Time seemed to slow as Sylviane’s life flashed before her eyes. Her memories replayed that moment when she met a teenage Robert and Mari in vivid detail, when her eight-year-old self pulled the two kneeling squires up before grinning at them. Finally, she would have friends who weren’t her brothers. They would be her companions and not merely servants.

At that moment, a steel weight with four bladed hooks flew from behind Sylviane’s would-be-killer and snagged onto a spaulder. The trailing cord pulled taut, which forcibly turned the woman around — just in time for the Cataliyan to watch as Elspeth plunged a dagger into her face.

The petite girl breathed hard with blood splattered across her body. The Summerborn were known for strength that exceeded their size. But even then, it was amazing that despite a deep, bloody cut, her right arm could still deal the killing blow.

“Robert!” Sylviane wasted no time as she swung back to the window sill.

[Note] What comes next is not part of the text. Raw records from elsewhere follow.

structure OutputModulators where
  outputs : Vector OutputRecord 4
  /-- Carrier boundaries since the round begin (R141, R142). -/
  carrier : Nat
deriving DecidableEq, Repr

inductive SupplyLevel where
  | normal | low
deriving DecidableEq, Repr, Inhabited

/-! ## Tuner -/

inductive TunerState where
  | off | settling | measuring | listening
deriving DecidableEq, Repr, Inhabited

inductive OpKind where
  | tune | seek | scan | recall
deriving DecidableEq, Repr, Inhabited

inductive Stage where
  | tuning | stepping | returning | ending | awaiting
deriving DecidableEq, Repr, Inhabited

/-- The station and zone a reply goes to (R179). -/
structure Requester where
  station : Station
  zone : Zone
deriving DecidableEq, Repr, Inhabited

structure Operation where
  kind : OpKind
  requester : Requester
  direction : Direction
  start : Nat
  band : Band
  preset : Nat
  stage : Stage
  /-- The channel whose measurement the operation waits for; none while a RECALL awaits its record. -/
  target : Option Nat
deriving DecidableEq, Repr, Inhabited

/-- The working values of the gate in progress (R148). -/
structure Gate where
  ifStart : Nat
  counterStart : Counter
  levelSum : Nat
  readings : Nat
  pilot : Bool
  /-- Rounds left of the gate. -/
  left : Nat
deriving DecidableEq, Repr, Inhabited

/-- The IF offset of a closed gate in kHz, as the fraction num/den (R148). -/
structure Offset where
  num : Int
  den : Nat
deriving DecidableEq, Repr, Inhabited

structure StationEntry where
  freq : Nat
  level : Nat
deriving DecidableEq, Repr, Inhabited

structure StationList where
  entries : List StationEntry
  complete : Bool
deriving DecidableEq, Repr, Inhabited

/-- The state, band and pilot with which a round ended at the tuner (R149). -/
structure TunerEnd where
  state : TunerState
  band : Band
  pilot : Bool
deriving DecidableEq, Repr, Inhabited

/-- The steps of the coming round begin that a command has made at the tuner already: the phase or gate count, and the unheld count, which starts
from 0 at the end of an operation there (R147, R151). -/
structure TunerSteps where
  phase : Bool
  unheld : Bool
deriving DecidableEq, Repr, Inhabited

structure Tuner where
  state : TunerState
  band : Band
  freq : Nat
  phase : Nat
  gate : Gate
  level : Nat
  offset : Offset
  pilot : Bool
  op : Option Operation
  holders : List Zone
  fmList : StationList
  amList : StationList
  unheld : Nat
  /-- The free-running count of IF edges (R144). -/
  ifCount : Nat
  /-- The frequency word driven to the front end; none in OFF (R144). -/
  freqWord : Option (Band × Nat)
  /-- The tuner state changed since the last round begin (R149). -/
  changed : Bool
  /-- How the round ended, where a command has made the step of the coming round begin already (R149). -/
  ended : Option TunerEnd
  taken : TunerSteps
deriving DecidableEq, Repr, Inhabited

However, Sir Robert was no longer in any state to respond. The Princess watched as he fell off the ledge and through the air. Before Sylviane could dash towards him, his body struck the ground, just a few paces away from Mari, and rolled over. His eyes were still and unmoving as the soldiers who still clashed in the streets strode over him.

“COME ON!” Elspeth pulled the Princess’ good arm. “You’re in no state to fight now!”

Sylviane was almost catatonic as her last remaining armiger dragged her off the battlefield. Tears streamed down both of her cheeks as her eyes stayed glued to the street where her two oldest friends had fallen. They died fulfilling the oath that they had pledged on the day they met:

With every breath, through every action, I swear to serve you loyally, to protect you even at the cost of my life.